そもそも……僕だって、北斗が死んだなんて事自体、まだ信じたくないんだ。……もちろん、宙も。
話題を変えようと考えたところで――冷たい風が一陣舞った。
「……くしゅんッ!」
冬の名残を感じさせる寒風に身を襲われた僕は、思わず両腕を抱え肩を震わせる。
宙が心配そうに僕を見つめた。
「おい、大丈夫か、スバル?」
「あ……うん」
その気遣うような問いかけに、僕は照れ笑いを浮かべながら頷く。
「ごめん、ちょっと体が冷えちゃったみたい。

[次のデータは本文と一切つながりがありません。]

-- ==== Sys2Proof/Laws/Units.lean ====
section
/-! SUPPORT. The updates of one unit of the state: per update, every other part of the state is as before, and the unit read
back is the unit changed. -/

namespace Sys2Proof.Machine

variable (s : State)

/-! `modPower` changes power only. -/
@[simp] theorem State.modPower_regs (f : Power → Power) : (s.modPower f).regs = s.regs := rfl
@[simp] theorem State.modPower_bar2 (f : Power → Power) : (s.modPower f).bar2 = s.bar2 := rfl
@[simp] theorem State.modPower_prtRec (f : Power → Power) : (s.modPower f).prtRec = s.prtRec := rfl
@[simp] theorem State.modPower_host (f : Power → Power) : (s.modPower f).host = s.host := rfl
@[simp] theorem State.modPower_flash (f : Power → Power) : (s.modPower f).flash = s.flash := rfl
@[simp] theorem State.modPower_fuses (f : Power → Power) : (s.modPower f).fuses = s.fuses := rfl
@[simp] theorem State.modPower_pcie (f : Power → Power) : (s.modPower f).pcie = s.pcie := rfl
@[simp] theorem State.modPower_irq (f : Power → Power) : (s.modPower f).irq = s.irq := rfl
@[simp] theorem State.modPower_guardHost (f : Power → Power) : (s.modPower f).guardHost = s.guardHost := rfl
@[simp] theorem State.modPower_guardMgmt (f : Power → Power) : (s.modPower f).guardMgmt = s.guardMgmt := rfl
@[simp] theorem State.modPower_tk (f : Power → Power) : (s.modPower f).tk = s.tk := rfl
@[simp] theorem State.modPower_fcr (f : Power → Power) : (s.modPower f).fcr = s.fcr := rfl
@[simp] theorem State.modPower_boot (f : Power → Power) : (s.modPower f).boot = s.boot := rfl
@[simp] theorem State.modPower_mbx (f : Power → Power) : (s.modPower f).mbx = s.mbx := rfl
@[simp] theorem State.modPower_buses (f : Power → Power) : (s.modPower f).buses = s.buses := rfl
@[simp] theorem State.modPower_modules (f : Power → Power) : (s.modPower f).modules = s.modules := rfl
@[simp] theorem State.modPower_lines (f : Power → Power) : (s.modPower f).lines = s.lines := rfl
@[simp] theorem State.modPower_planes (f : Power → Power) : (s.modPower f).planes = s.planes := rfl
@[simp] theorem State.modPower_tw (f : Power → Power) : (s.modPower f).tw = s.tw := rfl
@[simp] theorem State.modPower_tmg (f : Power → Power) : (s.modPower f).tmg = s.tmg := rfl
@[simp] theorem State.modPower_scc (f : Power → Power) : (s.modPower f).scc = s.scc := rfl
@[simp] theorem State.modPower_dma (f : Power → Power) : (s.modPower f).dma = s.dma := rfl
@[simp] theorem State.modPower_cvu (f : Power → Power) : (s.modPower f).cvu = s.cvu := rfl
@[simp] theorem State.modPower_jtag (f : Power → Power) : (s.modPower f).jtag = s.jtag := rfl
@[simp] theorem State.modPower_fresh (f : Power → Power) : (s.modPower f).fresh = s.fresh := rfl
@[simp] theorem State.modPower_pending (f : Power → Power) : (s.modPower f).pending = s.pending := rfl
@[simp] theorem State.modPower_reg (f : Power → Power) (x : Nat) : (s.modPower f).reg x = s.reg x := rfl
@[simp] theorem State.modPower_get (f : Power → Power) (x : FRef) : (s.modPower f).get x = s.get x := rfl
@[simp] theorem State.modPower_flag (f : Power → Power) (x : FRef) : (s.modPower f).flag x = s.flag x := rfl
@[simp] theorem State.modPower_get64 (f : Power → Power) (x : Nat) : (s.modPower f).get64 x = s.get64 x := rfl

/-! `modBus` changes buses only. -/
@[simp] theorem State.modBus_regs (k : Nat) (f : Bus → Bus) : (s.modBus k f).regs = s.regs := rfl
@[simp] theorem State.modBus_bar2 (k : Nat) (f : Bus → Bus) : (s.modBus k f).bar2 = s.bar2 := rfl
@[simp] theorem State.modBus_prtRec (k : Nat) (f : Bus → Bus) : (s.modBus k f).prtRec = s.prtRec := rfl
@[simp] theorem State.modBus_host (k : Nat) (f : Bus → Bus) : (s.modBus k f).host = s.host := rfl
@[simp] theorem State.modBus_flash (k : Nat) (f : Bus → Bus) : (s.modBus k f).flash = s.flash := rfl
@[simp] theorem State.modBus_fuses (k : Nat) (f : Bus → Bus) : (s.modBus k f).fuses = s.fuses := rfl
@[simp] theorem State.modBus_power (k : Nat) (f : Bus → Bus) : (s.modBus k f).power = s.power := rfl
@[simp] theorem State.modBus_pcie (k : Nat) (f : Bus → Bus) : (s.modBus k f).pcie = s.pcie := rfl
@[simp] theorem State.modBus_irq (k : Nat) (f : Bus → Bus) : (s.modBus k f).irq = s.irq := rfl
@[simp] theorem State.modBus_guardHost (k : Nat) (f : Bus → Bus) : (s.modBus k f).guardHost = s.guardHost := rfl
@[simp] theorem State.modBus_guardMgmt (k : Nat) (f : Bus → Bus) : (s.modBus k f).guardMgmt = s.guardMgmt := rfl
@[simp] theorem State.modBus_tk (k : Nat) (f : Bus → Bus) : (s.modBus k f).tk = s.tk := rfl
@[simp] theorem State.modBus_fcr (k : Nat) (f : Bus → Bus) : (s.modBus k f).fcr = s.fcr := rfl
@[simp] theorem State.modBus_boot (k : Nat) (f : Bus → Bus) : (s.modBus k f).boot = s.boot := rfl
@[simp] theorem State.modBus_mbx (k : Nat) (f : Bus → Bus) : (s.modBus k f).mbx = s.mbx := rfl
@[simp] theorem State.modBus_modules (k : Nat) (f : Bus → Bus) : (s.modBus k f).modules = s.modules := rfl
@[simp] theorem State.modBus_lines (k : Nat) (f : Bus → Bus) : (s.modBus k f).lines = s.lines := rfl
@[simp] theorem State.modBus_planes (k : Nat) (f : Bus → Bus) : (s.modBus k f).planes = s.planes := rfl
@[simp] theorem State.modBus_tw (k : Nat) (f : Bus → Bus) : (s.modBus k f).tw = s.tw := rfl
@[simp] theorem State.modBus_tmg (k : Nat) (f : Bus → Bus) : (s.modBus k f).tmg = s.tmg := rfl
@[simp] theorem State.modBus_scc (k : Nat) (f : Bus → Bus) : (s.modBus k f).scc = s.scc := rfl
@[simp] theorem State.modBus_dma (k : Nat) (f : Bus → Bus) : (s.modBus k f).dma = s.dma := rfl
@[simp] theorem State.modBus_cvu (k : Nat) (f : Bus → Bus) : (s.modBus k f).cvu = s.cvu := rfl
@[simp] theorem State.modBus_jtag (k : Nat) (f : Bus → Bus) : (s.modBus k f).jtag = s.jtag := rfl
@[simp] theorem State.modBus_fresh (k : Nat) (f : Bus → Bus) : (s.modBus k f).fresh = s.fresh := rfl
@[simp] theorem State.modBus_pending (k : Nat) (f : Bus → Bus) : (s.modBus k f).pending = s.pending := rfl
@[simp] theorem State.modBus_reg (k : Nat) (f : Bus → Bus) (x : Nat) : (s.modBus k f).reg x = s.reg x := rfl
@[simp] theorem State.modBus_get (k : Nat) (f : Bus → Bus) (x : FRef) : (s.modBus k f).get x = s.get x := rfl
@[simp] theorem State.modBus_flag (k : Nat) (f : Bus → Bus) (x : FRef) : (s.modBus k f).flag x = s.flag x := rfl
@[simp] theorem State.modBus_get64 (k : Nat) (f : Bus → Bus) (x : Nat) : (s.modBus k f).get64 x = s.get64 x := rfl

/-! `modModule` changes modules only. -/
@[simp] theorem State.modModule_regs (m : Nat) (f : Module → Module) : (s.modModule m f).regs = s.regs := rfl
@[simp] theorem State.modModule_bar2 (m : Nat) (f : Module → Module) : (s.modModule m f).bar2 = s.bar2 := rfl
@[simp] theorem State.modModule_prtRec (m : Nat) (f : Module → Module) : (s.modModule m f).prtRec = s.prtRec := rfl
@[simp] theorem State.modModule_host (m : Nat) (f : Module → Module) : (s.modModule m f).host = s.host := rfl
@[simp] theorem State.modModule_flash (m : Nat) (f : Module → Module) : (s.modModule m f).flash = s.flash := rfl
@[simp] theorem State.modModule_fuses (m : Nat) (f : Module → Module) : (s.modModule m f).fuses = s.fuses := rfl
@[simp] theorem State.modModule_power (m : Nat) (f : Module → Module) : (s.modModule m f).power = s.power := rfl
@[simp] theorem State.modModule_pcie (m : Nat) (f : Module → Module) : (s.modModule m f).pcie = s.pcie := rfl
@[simp] theorem State.modModule_irq (m : Nat) (f : Module → Module) : (s.modModule m f).irq = s.irq := rfl
@[simp] theorem State.modModule_guardHost (m : Nat) (f : Module → Module) : (s.modModule m f).guardHost = s.guardHost := rfl
@[simp] theorem State.modModule_guardMgmt (m : Nat) (f : Module → Module) : (s.modModule m f).guardMgmt = s.guardMgmt := rfl
@[simp] theorem State.modModule_tk (m : Nat) (f : Module → Module) : (s.modModule m f).tk = s.tk := rfl
@[simp] theorem State.modModule_fcr (m : Nat) (f : Module → Module) : (s.modModule m f).fcr = s.fcr := rfl
@[simp] theorem State.modModule_boot (m : Nat) (f : Module → Module) : (s.modModule m f).boot = s.boot := rfl
@[simp] theorem State.modModule_mbx (m : Nat) (f : Module → Module) : (s.modModule m f).mbx = s.mbx := rfl
@[simp] theorem State.modModule_buses (m : Nat) (f : Module → Module) : (s.modModule m f).buses = s.buses := rfl
@[simp] theorem State.modModule_lines (m : Nat) (f : Module → Module) : (s.modModule m f).lines = s.lines := rfl
@[simp] theorem State.modModule_planes (m : Nat) (f : Module → Module) : (s.modModule m f).planes = s.planes := rfl
@[simp] theorem State.modModule_tw (m : Nat) (f : Module → Module) : (s.modModule m f).tw = s.tw := rfl
@[simp] theorem State.modModule_tmg (m : Nat) (f : Module → Module) : (s.modModule m f).tmg = s.tmg := rfl
@[simp] theorem State.modModule_scc (m : Nat) (f : Module → Module) : (s.modModule m f).scc = s.scc := rfl
@[simp] theorem State.modModule_dma (m : Nat) (f : Module → Module) : (s.modModule m f).dma = s.dma := rfl
@[simp] theorem State.modModule_cvu (m : Nat) (f : Module → Module) : (s.modModule m f).cvu = s.cvu := rfl
@[simp] theorem State.modModule_jtag (m : Nat) (f : Module → Module) : (s.modModule m f).jtag = s.jtag := rfl
@[simp] theorem State.modModule_fresh (m : Nat) (f : Module → Module) : (s.modModule m f).fresh = s.fresh := rfl
@[simp] theorem State.modModule_pending (m : Nat) (f : Module → Module) : (s.modModule m f).pending = s.pending := rfl
@[simp] theorem State.modModule_reg (m : Nat) (f : Module → Module) (x : Nat) : (s.modModule m f).reg x = s.reg x := rfl
@[simp] theorem State.modModule_get (m : Nat) (f : Module → Module) (x : FRef) : (s.modModule m f).get x = s.get x := rfl
@[simp] theorem State.modModule_flag (m : Nat) (f : Module → Module) (x : FRef) : (s.modModule m f).flag x = s.flag x := rfl
@[simp] theorem State.modModule_get64 (m : Nat) (f : Module → Module) (x : Nat) : (s.modModule m f).get64 x = s.get64 x := rfl

/-! `modThru` changes lines only. -/
@[simp] theorem State.modThru_regs (n : Nat) (f : Thru → Thru) : (s.modThru n f).regs = s.regs := rfl
@[simp] theorem State.modThru_bar2 (n : Nat) (f : Thru → Thru) : (s.modThru n f).bar2 = s.bar2 := rfl
@[simp] theorem State.modThru_prtRec (n : Nat) (f : Thru → Thru) : (s.modThru n f).prtRec = s.prtRec := rfl
@[simp] theorem State.modThru_host (n : Nat) (f : Thru → Thru) : (s.modThru n f).host = s.host := rfl
@[simp] theorem State.modThru_flash (n : Nat) (f : Thru → Thru) : (s.modThru n f).flash = s.flash := rfl
@[simp] theorem State.modThru_fuses (n : Nat) (f : Thru → Thru) : (s.modThru n f).fuses = s.fuses := rfl
@[simp] theorem State.modThru_power (n : Nat) (f : Thru → Thru) : (s.modThru n f).power = s.power := rfl
@[simp] theorem State.modThru_pcie (n : Nat) (f : Thru → Thru) : (s.modThru n f).pcie = s.pcie := rfl
@[simp] theorem State.modThru_irq (n : Nat) (f : Thru → Thru) : (s.modThru n f).irq = s.irq := rfl
@[simp] theorem State.modThru_guardHost (n : Nat) (f : Thru → Thru) : (s.modThru n f).guardHost = s.guardHost := rfl
@[simp] theorem State.modThru_guardMgmt (n : Nat) (f : Thru → Thru) : (s.modThru n f).guardMgmt = s.guardMgmt := rfl
@[simp] theorem State.modThru_tk (n : Nat) (f : Thru → Thru) : (s.modThru n f).tk = s.tk := rfl
@[simp] theorem State.modThru_fcr (n : Nat) (f : Thru → Thru) : (s.modThru n f).fcr = s.fcr := rfl
@[simp] theorem State.modThru_boot (n : Nat) (f : Thru → Thru) : (s.modThru n f).boot = s.boot := rfl
@[simp] theorem State.modThru_mbx (n : Nat) (f : Thru → Thru) : (s.modThru n f).mbx = s.mbx := rfl
@[simp] theorem State.modThru_buses (n : Nat) (f : Thru → Thru) : (s.modThru n f).buses = s.buses := rfl
@[simp] theorem State.modThru_modules (n : Nat) (f : Thru → Thru) : (s.modThru n f).modules = s.modules := rfl
@[simp] theorem State.modThru_planes (n : Nat) (f : Thru → Thru) : (s.modThru n f).planes = s.planes := rfl
@[simp] theorem State.modThru_tw (n : Nat) (f : Thru → Thru) : (s.modThru n f).tw = s.tw := rfl
@[simp] theorem State.modThru_tmg (n : Nat) (f : Thru → Thru) : (s.modThru n f).tmg = s.tmg := rfl
@[simp] theorem State.modThru_scc (n : Nat) (f : Thru → Thru) : (s.modThru n f).scc = s.scc := rfl
@[simp] theorem State.modThru_dma (n : Nat) (f : Thru → Thru) : (s.modThru n f).dma = s.dma := rfl
@[simp] theorem State.modThru_cvu (n : Nat) (f : Thru → Thru) : (s.modThru n f).cvu = s.cvu := rfl
@[simp] theorem State.modThru_jtag (n : Nat) (f : Thru → Thru) : (s.modThru n f).jtag = s.jtag := rfl
@[simp] theorem State.modThru_fresh (n : Nat) (f : Thru → Thru) : (s.modThru n f).fresh = s.fresh := rfl
@[simp] theorem State.modThru_pending (n : Nat) (f : Thru → Thru) : (s.modThru n f).pending = s.pending := rfl
@[simp] theorem State.modThru_reg (n : Nat) (f : Thru → Thru) (x : Nat) : (s.modThru n f).reg x = s.reg x := rfl
@[simp] theorem State.modThru_get (n : Nat) (f : Thru → Thru) (x : FRef) : (s.modThru n f).get x = s.get x := rfl
@[simp] theorem State.modThru_flag (n : Nat) (f : Thru → Thru) (x : FRef) : (s.modThru n f).flag x = s.flag x := rfl
@[simp] theorem State.modThru_get64 (n : Nat) (f : Thru → Thru) (x : Nat) : (s.modThru n f).get64 x = s.get64 x := rfl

でも、平気だから……」
「いや、オレの方こそゴメン」
僕の答えにかぶりを振りながら、宙は本当に申し訳なさそうな表情で頭を下げてきた。
「確かに、さっきまでだいぶ空気が冷たくなってきたのに、自分がこんなライダースーツなんかを着てるせいで気づかなかったよ。そんな恰好じゃ寒いよな」
そう言うと、彼はおもむろに自分が着ていたレザーのライダースジャケットを脱ぎ、ハーフコートを着た僕の肩にかける。
「ほら……これで少しは暖かいだろ?」
「え? あ……う、うん……」
ライダースジャケットに残る宙の体の温もりを感じてドギマギしながら、僕はぎこちなく頷いたが、ジャケットを僕に渡した彼がTシャツ一枚しか着ていないことに気づいた。
「って! だ、ダメだよ! そんなカッコしてたら、宙の方が先にカゼを引いちゃう! やっぱり返すよ!」
「いや、オレなら大丈夫だよ。心配すんな」
慌ててかけられたジャケットを脱ごうとする僕を手で制しながら、宙は苦笑いを浮かべる。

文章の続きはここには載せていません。